→ **Task statement**: Quote exactly and only this range of lines in the data below: the line that holds "j data mask).1" to the line that holds "decide (e.r0 ≤", both included.

━━━ Extracted entries

-- ==== Sys2Proof/Machine/Store.lean ====
section
/-! DEFINITION. The core store: accesses by row and by column, the gather buffer, the scoreboard, task regions,
receive windows and arrival counters, row mapping, quarters and write-backs (R135 to R182, R697). -/

namespace Sys2Proof.Machine

/-- Bytes of a core store as a read sees them. -/
def csBytes (s : State) (n i off len : Nat) : List Byte :=
  ((wordsOf off len).flatMap fun w => natWord (csView s n i (w / 32) (w % 32))).drop (off % 16) |>.take len

/-- The operation of a core's task: 0 array, 1 vector, 2 fill and copy; other numbers stand for no task. -/
def taskOp (c : Core) (t : Nat) : W32 :=
  match t with
  | 0 => (c.array.map (·.opId)).getD 0
  | 1 => (c.vec.map (·.opId)).getD 0
  | 2 => (c.fill.map (·.opId)).getD 0
  | _ => 0

/-- A task halted at its access, with its position saved (R144, R152, R162). -/
def haltTask (s : State) (n i t : Nat) (h : TaskHalt) : State :=
  let c := s.core n i
  s.setCore n i (match t with
    | 0 => { c with array := c.array.map fun a => { a with halted := some h } }
    | 1 => { c with vec := c.vec.map fun a => { a with halted := some h } }
    | 2 => { c with fill := c.fill.map fun a => { a with halted := some h } }
    | _ => c)

/-- The words of an access: row and word of each (R140). -/
def accWords (column : Bool) (row word count : Nat) : List (Nat × Nat) :=
  if column then (List.range count).map fun k => (row + k, word) else (List.range count).map fun k => (row, word + k)

/-- The bounds of an access form (R140). -/
def accOk (column : Bool) (row word count : Nat) : Bool :=
  decide (0 < count) && decide (row < 512) && decide (word < 32) && decide (count ≤ 32) &&
    (if column then decide (row + count ≤ 512) else decide (word + count ≤ 32))

/-- A read of a list of words: all decoded; no data when one is uncorrectable, and the first such word. -/
def csRead : State → Nat → Nat → List (Nat × Nat) → State × Option (Nat × Nat)
  | s, _, _, [] => (s, none)
  | s, n, i, (r, j) :: rest =>
    let (s, ok) := csDecode s n i r j
    let (s, bad) := csRead s n i rest
    (s, if ok then bad else some (r, j))

/-- A task's read: a data fault halts the task and raises the event (R144). True when data are delivered. -/
def taskRead (s : State) (n i t : Nat) (ws : List (Nat × Nat)) : State × Bool :=
  match csRead s n i ws with
  | (s, none) => (s, true)
  | (s, some (r, j)) => (haltTask (storeFaultEvent s n i (taskOp (s.core n i) t) r j) n i t .data, false)

/-! ### The gather buffer (R146 to R149) -/

/-- A word written to its bank, its pending write-back superseded (R143). A merge reads the word first, and a word it
corrects is counted (R148, R177, R182). -/
def csPut (s : State) (n i row j data mask : Nat) : State × Bool :=
  let w := csWord s n i row j
  let s := match decide (mask = 2 ^ 128 - 1), decodeWord s w with
    | false, .corrected _ _ => noteCeRow (count32 s (Reg.chCsCeCount n) 1) n i row
    | _, _ => s
  let r := putWord s w data mask
  let c := r.1.core n i
  (r.1.setCore n i { c with wb := if r.2 then c.wb.filter (· != w) else c.wb }, r.2)

/-- A gather-buffer entry flushed and freed (R148). -/
def flushEntry (s : State) (n i : Nat) (g : Gather) : State :=
  let c := s.core n i
  let s := s.setCore n i { c with gather := c.gather.filter (·.word != g.word) }
  let (s, ok) := csPut s n i (g.word / 32) (g.word % 32) g.data.toNat g.mask.toNat
  if ok then s
  else
    let s := count32 s (Reg.chCsUeCount n) 1
    let s := storeFaultEvent s n i (taskOp (s.core n i) g.task) (g.word / 32) (g.word % 32)
    haltTask s n i g.task .data

/-- Whether a flush of a task's entries would meet a word that cannot be read (R148). -/
def flushLoses (s : State) (n i t : Nat) : Bool :=
  (s.core n i).gather.any fun g => g.task == t && decide (g.mask.toNat ≠ 2 ^ 128 - 1) &&
    (match decodeWord s (csWord s n i (g.word / 32) (g.word % 32)) with | .bad => true | _ => false)

/-- Every entry a task filled is flushed at its end (R147). -/
def flushTask (s : State) (n i t : Nat) : State :=
  ((s.core n i).gather.filter (·.task == t)).foldl (fun s g => flushEntry s n i g) s

/-- A write of the masked bits of one word by a task (R146, R147). An entry that writes of two tasks have merged into is
flushed at the end of the task that filled it first, which a fault of that flush halts: the spec does not say which of
them has filled it (DESIGN CHOICE). -/
def csWrite (s : State) (n i t row j data mask : Nat) : State :=
  let w := row * 32 + j
  let c := s.core n i
  if mask = 2 ^ 128 - 1 then
    (csPut (s.setCore n i { c with gather := c.gather.filter (·.word != w) }) n i row j data mask).1
  else match gatherOf c w with
    | some g =>
      let m := g.mask.toNat ||| mask
      let d := (g.data.toNat &&& (2 ^ 128 - 1 - mask)) ||| (data &&& mask)
      if m = 2 ^ 128 - 1 then
        (csPut (s.setCore n i { c with gather := c.gather.filter (·.word != w) }) n i row j d m).1
      else
        let g' : Gather := { g with data := BitVec.ofNat 128 d, mask := BitVec.ofNat 128 m }
        s.setCore n i { c with gather := c.gather.map fun e => if e.word = w then g' else e }
    | none =>
      let s := if c.gather.length < 8 then s else match c.gather with
        | [] => s
        | g :: _ => flushEntry s n i g
      let c := s.core n i
      let g : Gather := ⟨w, BitVec.ofNat 128 (data &&& mask), BitVec.ofNat 128 mask, t⟩
      s.setCore n i { c with gather := c.gather ++ [g] }

/-! ### Task regions and the scoreboard -/

/-- The region register of a task (R150): base and length in rows. -/
def taskRegion (s : State) (n i t : Nat) : Nat × Nat :=
  (fld s (Reg.coreTaskRegion n i t) 8 0, fld s (Reg.coreTaskRegion n i t) 25 16)

/-- Whether an access overlaps an entry. -/
def scoreHit (e : Score) (r0 r1 j0 j1 : Nat) : Bool :=
  decide (e.r0 ≤ r1) && decide (r0 ≤ e.r1) && decide (e.j0 ≤ j1) && decide (j0 ≤ e.j1)

/-- Whether an access of task t has to wait on the scoreboard (R154, R155). -/
def scoreWaits (c : Core) (t : Nat) (write : Bool) (r0 r1 j0 j1 : Nat) : Bool :=
  decide (16 ≤ c.score.length) ||
    c.score.any fun e => e.task != t && (write || e.write) && scoreHit e r0 r1 j0 j1

/-- Result-area entries of a pass entered and released (R153), and those of a task whose passes are discarded. -/
def scoreEnter (s : State) (n i : Nat) (e : Score) : State :=
  let c := s.core n i
  s.setCore n i { c with score := c.score ++ [e] }
def scoreDone (s : State) (n i seq ps : Nat) : State :=
  let c := s.core n i
  s.setCore n i { c with score := c.score.eraseP fun e => e.seq == seq && e.pass == ps }
def scoreLeave (s : State) (n i t : Nat) : State :=
  let c := s.core n i
  s.setCore n i { c with score := c.score.filter (·.task != t) }

/-- Whether an access to a list of words, each as row and word, has to wait on the scoreboard (R154, R155). -/
def wordsWait (c : Core) (t : Nat) (write : Bool) (ws : List (Nat × Nat)) : Bool :=
  ws.any fun w => scoreWaits c t write w.1 w.1 w.2 w.2

/-- An access held by the scoreboard: the core waits a cycle (R155). -/
def scoreHeld (s : State) (n : Nat) : State := count64 s (Reg.chSbWaitCycles n) 1

/-- Whether a word of a list lies outside a task's region (R151, R152). -/
def outsideRegion (base len : Nat) (ws : List (Nat × Nat)) : Option (Nat × Nat) :=
  ws.find? fun w => decide (w.1 < base) || decide (base + len ≤ w.1)

/-- A core store bound fault: the task halts at its access, which is not performed (R152). -/
def boundFault (s : State) (n i t row j : Nat) : State :=
  haltTask (storeFaultEvent s n i (taskOp (s.core n i) t) row j) n i t .bound

/-! ### Receive windows and arrivals (R160 to R167) -/

/-- Whether a window holds a byte range of the store. -/
def windowHolds (s : State) (n i k off len : Nat) : Bool :=
  let r := Reg.coreRecvWindow n i k
  flag s r 31 && decide (fld s r 8 0 * 512 ≤ off) && decide (off + len ≤ (fld s r 8 0 + fld s r 25 16) * 512)

/-- The enabled window that holds a range. -/
def windowOf (s : State) (n i off len : Nat) : Option Nat :=
  (List.range 8).find? fun k => windowHolds s n i k off len

/-- A transfer arrives at a window: its counter rises by 1 (R163). -/
def arriveAt (s : State) (n i k : Nat) : State :=
  let c := fld s (Reg.coreRecvWindow n i k) 28 26
  setFld s (Reg.coreArrival n i c) 31 0 ((fld s (Reg.coreArrival n i c) 31 0 + 1) % 2 ^ 32)

/-- A part of a transfer is written into a window: the transfer is under way there, from its source (R163, R164). -/
def underWay (s : State) (n i k src : Nat) : State :=
  let c := s.core n i
  if c.part.contains (k, src) then s else s.setCore n i { c with part := c.part ++ [(k, src)] }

━━━━━━

→ **Your response**:
    (csPut (s.setCore n i { c with gather := c.gather.filter (·.word != w) }) n i row j data mask).1
  else match gatherOf c w with
    | some g =>
      let m := g.mask.toNat ||| mask
      let d := (g.data.toNat &&& (2 ^ 128 - 1 - mask)) ||| (data &&& mask)
      if m = 2 ^ 128 - 1 then
        (csPut (s.setCore n i { c with gather := c.gather.filter (·.word != w) }) n i row j d m).1
      else
        let g' : Gather := { g with data := BitVec.ofNat 128 d, mask := BitVec.ofNat 128 m }
        s.setCore n i { c with gather := c.gather.map fun e => if e.word = w then g' else e }
    | none =>
      let s := if c.gather.length < 8 then s else match c.gather with
        | [] => s
        | g :: _ => flushEntry s n i g
      let c := s.core n i
      let g : Gather := ⟨w, BitVec.ofNat 128 (data &&& mask), BitVec.ofNat 128 mask, t⟩
      s.setCore n i { c with gather := c.gather ++ [g] }

/-! ### Task regions and the scoreboard -/

/-- The region register of a task (R150): base and length in rows. -/
def taskRegion (s : State) (n i t : Nat) : Nat × Nat :=
  (fld s (Reg.coreTaskRegion n i t) 8 0, fld s (Reg.coreTaskRegion n i t) 25 16)

/-- Whether an access overlaps an entry. -/
def scoreHit (e : Score) (r0 r1 j0 j1 : Nat) : Bool :=
  decide (e.r0 ≤ r1) && decide (r0 ≤ e.r1) && decide (e.j0 ≤ j1) && decide (j0 ≤ e.j1)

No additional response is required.